┌─ Input
/-- Move the 64 bytes at offset `off` of unit i, from a source in this package; a block whose first verification fails is read again
(R215, R240, R242). -/
def State.moveLine (s : State) (ch : Nat) (x : Xfer) (i off : Nat) : State :=
  match s.dEnd ch (x.src i + off) with
  | .here l =>
    let hbm := match region l with | .hbm _ _ => true | _ => false
    let v := if hbm && 2 ≤ x.check && l % 4096 == 0 && x.blockWhole 65 i off 4096 then s.verifyBlock ch l else (s, some true)
    (match v.2 with
    | none => v.1.modCur ch fun c => { c with hold := true }
    | some false => v.1.dmaError ch x false
    | some true =>
      if 8 * off < x.srcBits i ∧ v.1.poisoned l then (v.1.reportPoison l).dmaError ch x false
      else v.1.dmaLine ch x i off (v.1.read l 64))
  | _ => s.dmaLine ch x i off (List.replicate 64 0)

/-- Bytes that have come from a remote source, line by line. -/
def State.movePiece (s : State) (ch : Nat) (x : Xfer) (g : DGot) : State :=
  let t := s.modCur ch fun c => { c with got := c.got.erase g }
  match g.data with
  | none => t.dmaError ch x false
  | some d => iter (d.length / 64) (fun j t => t.dmaLine ch x g.unit (g.off + 64 * j) ((d.drop (64 * j)).take 64)) t

/-- The units that have started are written in order, as far as their data is there (R233, R235, R240). -/
def State.dmaPump (ch : Nat) (x : Xfer) : Nat → State → State
  | 0, s => s
  | fuel + 1, s =>
    match s.cur ch with
    | none => s
    | some c =>
      if c.code ≠ 0 || c.hold || c.unit ≤ c.toUnit then s
      else match s.dEnd ch (x.src c.toUnit) with
        | .far _ _ =>
          (match c.got.find? fun g => g.unit == c.toUnit && g.off == c.toOff with
          | some g => State.dmaPump ch x fuel (s.movePiece ch x g)
          | none => s)
        | _ => State.dmaPump ch x fuel (s.moveLine ch x c.toUnit c.toOff)

/-- Write what can be written. -/
def State.dmaRun (s : State) (ch : Nat) (x : Xfer) : State :=
  match s.cur ch with
  | some c => State.dmaPump ch x ((c.unit - c.toUnit) * (x.len / 64 + 1) + 1) s
  | none => s

/-- Ask for the pieces of unit i from a remote source: requests of at most 4 KiB, cut where the source crosses a 4 KiB boundary, with the
transfer's check field (R235, R242, R319). -/
def State.fetchUnit (ch : Nat) (x : Xfer) (i : Nat) : Nat → Nat → State → State
  | 0, _, s => s
  | fuel + 1, off, s =>
    if x.len ≤ off then s
    else
      let a := x.src i + off
      let n := Nat.min (x.len - off) (4096 - a % 4096)
      let t := match s.dEnd ch a with
        | .far pos l =>
          (s.modCur ch fun c => { c with waiting := c.waiting + 1 }).rsbSubmit
            (s.rsbMake (chDie ch) pos (if x.bulk then 6 else 1) 0 false x.check l n [] (.dma ch false i off))
        | _ => s.modCur ch fun c => { c with got := c.got ++ [⟨i, off, some (List.replicate n 0)⟩] }
      State.fetchUnit ch x i fuel (off + n) t

/-- The first byte of a unit's end that is dropped under R41. -/
def State.endSilent (s : State) (ch a n : Nat) : Option Nat :=
  ((List.range (ceilDiv n 64)).map (a + 64 * ·)).find? fun b => match s.dEnd ch b with | .silent => true | _ => false
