/-- The effect of a vector tensor instruction (R136-R138, R178). -/
def vtStart (c : Nat) (e : QEntry) (op : VtOp) (f : VtF) (s : State) : State × NumFlags :=
  (List.range f.rows.toNat).foldl (fun p i => vtRowStart c e op f i p) (s, .none)

/-! ### Issue (R176, R178) -/

/-- Issue a vector register instruction. -/
def issueVx (op : VxOp) (c : Nat) (f : VxF) (s : State) : Host.Outcome State Fault Refusal :=
  ret (issueQ c (.vx op f) (vxIllegal op f (TD.ofBits (Tab.get 0 f.td.toNat (s.core c).td))) (vxBad op f) s)

/-- Issue a vector tensor instruction. -/
def issueVt (op : VtOp) (c : Nat) (f : VtF) (s : State) : Host.Outcome State Fault Refusal :=
  ret (issueQ c (.vt op f) (vtIllegal op f (TD.ofBits (Tab.get 0 f.dst.toNat (s.core c).td)) (TD.ofBits (Tab.get 0 f.aux.toNat (s.core c).td))) (vtBad op f) s)

/-- VLD (R177). -/
def execVld (c : Nat) (f : VxF) (s : State) : Host.Outcome State Fault Refusal := issueVx .vld c f s
/-- VST (R177). -/
def execVst (c : Nat) (f : VxF) (s : State) : Host.Outcome State Fault Refusal := issueVx .vst c f s
/-- VADD (R177). -/
def execVadd (c : Nat) (f : VxF) (s : State) : Host.Outcome State Fault Refusal := issueVx .vadd c f s
/-- VSUB (R177). -/
def execVsub (c : Nat) (f : VxF) (s : State) : Host.Outcome State Fault Refusal := issueVx .vsub c f s
/-- VMUL (R177). -/
def execVmul (c : Nat) (f : VxF) (s : State) : Host.Outcome State Fault Refusal := issueVx .vmul c f s
/-- VFMA (R177). -/
def execVfma (c : Nat) (f : VxF) (s : State) : Host.Outcome State Fault Refusal := issueVx .vfma c f s
/-- VMIN (R177). -/
def execVmin (c : Nat) (f : VxF) (s : State) : Host.Outcome State Fault Refusal := issueVx .vmin c f s
/-- VMAX (R177). -/
def execVmax (c : Nat) (f : VxF) (s : State) : Host.Outcome State Fault Refusal := issueVx .vmax c f s
/-- VCMPEQ (R177). -/
def execVcmpeq (c : Nat) (f : VxF) (s : State) : Host.Outcome State Fault Refusal := issueVx .vcmpeq c f s
/-- VCMPLT (R177). -/
def execVcmplt (c : Nat) (f : VxF) (s : State) : Host.Outcome State Fault Refusal := issueVx .vcmplt c f s
/-- VCMPLE (R177). -/
def execVcmple (c : Nat) (f : VxF) (s : State) : Host.Outcome State Fault Refusal := issueVx .vcmple c f s
/-- VSEL (R177). -/
def execVsel (c : Nat) (f : VxF) (s : State) : Host.Outcome State Fault Refusal := issueVx .vsel c f s
/-- VIADD (R177). -/
def execViadd (c : Nat) (f : VxF) (s : State) : Host.Outcome State Fault Refusal := issueVx .viadd c f s
/-- VISUB (R177). -/
def execVisub (c : Nat) (f : VxF) (s : State) : Host.Outcome State Fault Refusal := issueVx .visub c f s
/-- VIMUL (R177). -/
def execVimul (c : Nat) (f : VxF) (s : State) : Host.Outcome State Fault Refusal := issueVx .vimul c f s
/-- VAND (R177). -/
def execVand (c : Nat) (f : VxF) (s : State) : Host.Outcome State Fault Refusal := issueVx .vand c f s
/-- VOR (R177). -/
def execVor (c : Nat) (f : VxF) (s : State) : Host.Outcome State Fault Refusal := issueVx .vor c f s
/-- VXOR (R177). -/
def execVxor (c : Nat) (f : VxF) (s : State) : Host.Outcome State Fault Refusal := issueVx .vxor c f s
/-- VSHL (R177). -/
def execVshl (c : Nat) (f : VxF) (s : State) : Host.Outcome State Fault Refusal := issueVx .vshl c f s
/-- VSHR (R177). -/
def execVshr (c : Nat) (f : VxF) (s : State) : Host.Outcome State Fault Refusal := issueVx .vshr c f s
/-- VSRA (R177). -/
def execVsra (c : Nat) (f : VxF) (s : State) : Host.Outcome State Fault Refusal := issueVx .vsra c f s
/-- VMOV (R177). -/
def execVmov (c : Nat) (f : VxF) (s : State) : Host.Outcome State Fault Refusal := issueVx .vmov c f s
/-- VEXP2 (R179). -/
def execVexp2 (c : Nat) (f : VxF) (s : State) : Host.Outcome State Fault Refusal := issueVx .vexp2 c f s
/-- VLOG2 (R179). -/
def execVlog2 (c : Nat) (f : VxF) (s : State) : Host.Outcome State Fault Refusal := issueVx .vlog2 c f s
/-- VRCP (R179). -/
def execVrcp (c : Nat) (f : VxF) (s : State) : Host.Outcome State Fault Refusal := issueVx .vrcp c f s
/-- VRSQRT (R179). -/
def execVrsqrt (c : Nat) (f : VxF) (s : State) : Host.Outcome State Fault Refusal := issueVx .vrsqrt c f s
/-- VTANH (R179). -/
def execVtanh (c : Nat) (f : VxF) (s : State) : Host.Outcome State Fault Refusal := issueVx .vtanh c f s
/-- VERF (R179). -/
def execVerf (c : Nat) (f : VxF) (s : State) : Host.Outcome State Fault Refusal := issueVx .verf c f s
/-- VSIGM (R179). -/
def execVsigm (c : Nat) (f : VxF) (s : State) : Host.Outcome State Fault Refusal := issueVx .vsigm c f s
/-- VSILU (R179). -/
def execVsilu (c : Nat) (f : VxF) (s : State) : Host.Outcome State Fault Refusal := issueVx .vsilu c f s
/-- VGELUE (R179). -/
def execVgelue (c : Nat) (f : VxF) (s : State) : Host.Outcome State Fault Refusal := issueVx .vgelue c f s
/-- VGELUT (R179). -/
def execVgelut (c : Nat) (f : VxF) (s : State) : Host.Outcome State Fault Refusal := issueVx .vgelut c f s
/-- VFTOI (R179). -/
def execVftoi (c : Nat) (f : VxF) (s : State) : Host.Outcome State Fault Refusal := issueVx .vftoi c f s
/-- VITOF (R179). -/
def execVitof (c : Nat) (f : VxF) (s : State) : Host.Outcome State Fault Refusal := issueVx .vitof c f s
/-- VQNT (R179). -/
def execVqnt (c : Nat) (f : VxF) (s : State) : Host.Outcome State Fault Refusal := issueVx .vqnt c f s
/-- VRSUM (R178). -/
def execVrsum (c : Nat) (f : VtF) (s : State) : Host.Outcome State Fault Refusal := issueVt .vrsum c f s
/-- VRSSQ (R178). -/
def execVrssq (c : Nat) (f : VtF) (s : State) : Host.Outcome State Fault Refusal := issueVt .vrssq c f s
/-- VRMAX (R178). -/
def execVrmax (c : Nat) (f : VtF) (s : State) : Host.Outcome State Fault Refusal := issueVt .vrmax c f s
/-- VRMIN (R178). -/
def execVrmin (c : Nat) (f : VtF) (s : State) : Host.Outcome State Fault Refusal := issueVt .vrmin c f s
/-- VRARGMAX (R178). -/
def execVrargmax (c : Nat) (f : VtF) (s : State) : Host.Outcome State Fault Refusal := issueVt .vrargmax c f s
/-- VRARGMIN (R178). -/
def execVrargmin (c : Nat) (f : VtF) (s : State) : Host.Outcome State Fault Refusal := issueVt .vrargmin c f s
/-- VSORT (R178). -/
def execVsort (c : Nat) (f : VtF) (s : State) : Host.Outcome State Fault Refusal := issueVt .vsort c f s
/-- VTOPK (R178). -/
def execVtopk (c : Nat) (f : VtF) (s : State) : Host.Outcome State Fault Refusal := issueVt .vtopk c f s

end Sys2Proof.Machine
end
└─
(Exercise details): Working from the data above, extract solely the lines from the one containing "VISUB (R177). -/" through the one containing "VSILU (R179). -/", exactly as they appear, both included.

(Problem solution):
/-- VISUB (R177). -/
def execVisub (c : Nat) (f : VxF) (s : State) : Host.Outcome State Fault Refusal := issueVx .visub c f s
/-- VIMUL (R177). -/
def execVimul (c : Nat) (f : VxF) (s : State) : Host.Outcome State Fault Refusal := issueVx .vimul c f s
/-- VAND (R177). -/
def execVand (c : Nat) (f : VxF) (s : State) : Host.Outcome State Fault Refusal := issueVx .vand c f s
/-- VOR (R177). -/
def execVor (c : Nat) (f : VxF) (s : State) : Host.Outcome State Fault Refusal := issueVx .vor c f s
/-- VXOR (R177). -/
def execVxor (c : Nat) (f : VxF) (s : State) : Host.Outcome State Fault Refusal := issueVx .vxor c f s
/-- VSHL (R177). -/
def execVshl (c : Nat) (f : VxF) (s : State) : Host.Outcome State Fault Refusal := issueVx .vshl c f s
/-- VSHR (R177). -/
def execVshr (c : Nat) (f : VxF) (s : State) : Host.Outcome State Fault Refusal := issueVx .vshr c f s
/-- VSRA (R177). -/
def execVsra (c : Nat) (f : VxF) (s : State) : Host.Outcome State Fault Refusal := issueVx .vsra c f s
/-- VMOV (R177). -/
def execVmov (c : Nat) (f : VxF) (s : State) : Host.Outcome State Fault Refusal := issueVx .vmov c f s
/-- VEXP2 (R179). -/
def execVexp2 (c : Nat) (f : VxF) (s : State) : Host.Outcome State Fault Refusal := issueVx .vexp2 c f s
/-- VLOG2 (R179). -/
def execVlog2 (c : Nat) (f : VxF) (s : State) : Host.Outcome State Fault Refusal := issueVx .vlog2 c f s
/-- VRCP (R179). -/
def execVrcp (c : Nat) (f : VxF) (s : State) : Host.Outcome State Fault Refusal := issueVx .vrcp c f s
/-- VRSQRT (R179). -/
def execVrsqrt (c : Nat) (f : VxF) (s : State) : Host.Outcome State Fault Refusal := issueVx .vrsqrt c f s
/-- VTANH (R179). -/
def execVtanh (c : Nat) (f : VxF) (s : State) : Host.Outcome State Fault Refusal := issueVx .vtanh c f s
/-- VERF (R179). -/
def execVerf (c : Nat) (f : VxF) (s : State) : Host.Outcome State Fault Refusal := issueVx .verf c f s
/-- VSIGM (R179). -/
def execVsigm (c : Nat) (f : VxF) (s : State) : Host.Outcome State Fault Refusal := issueVx .vsigm c f s
/-- VSILU (R179). -/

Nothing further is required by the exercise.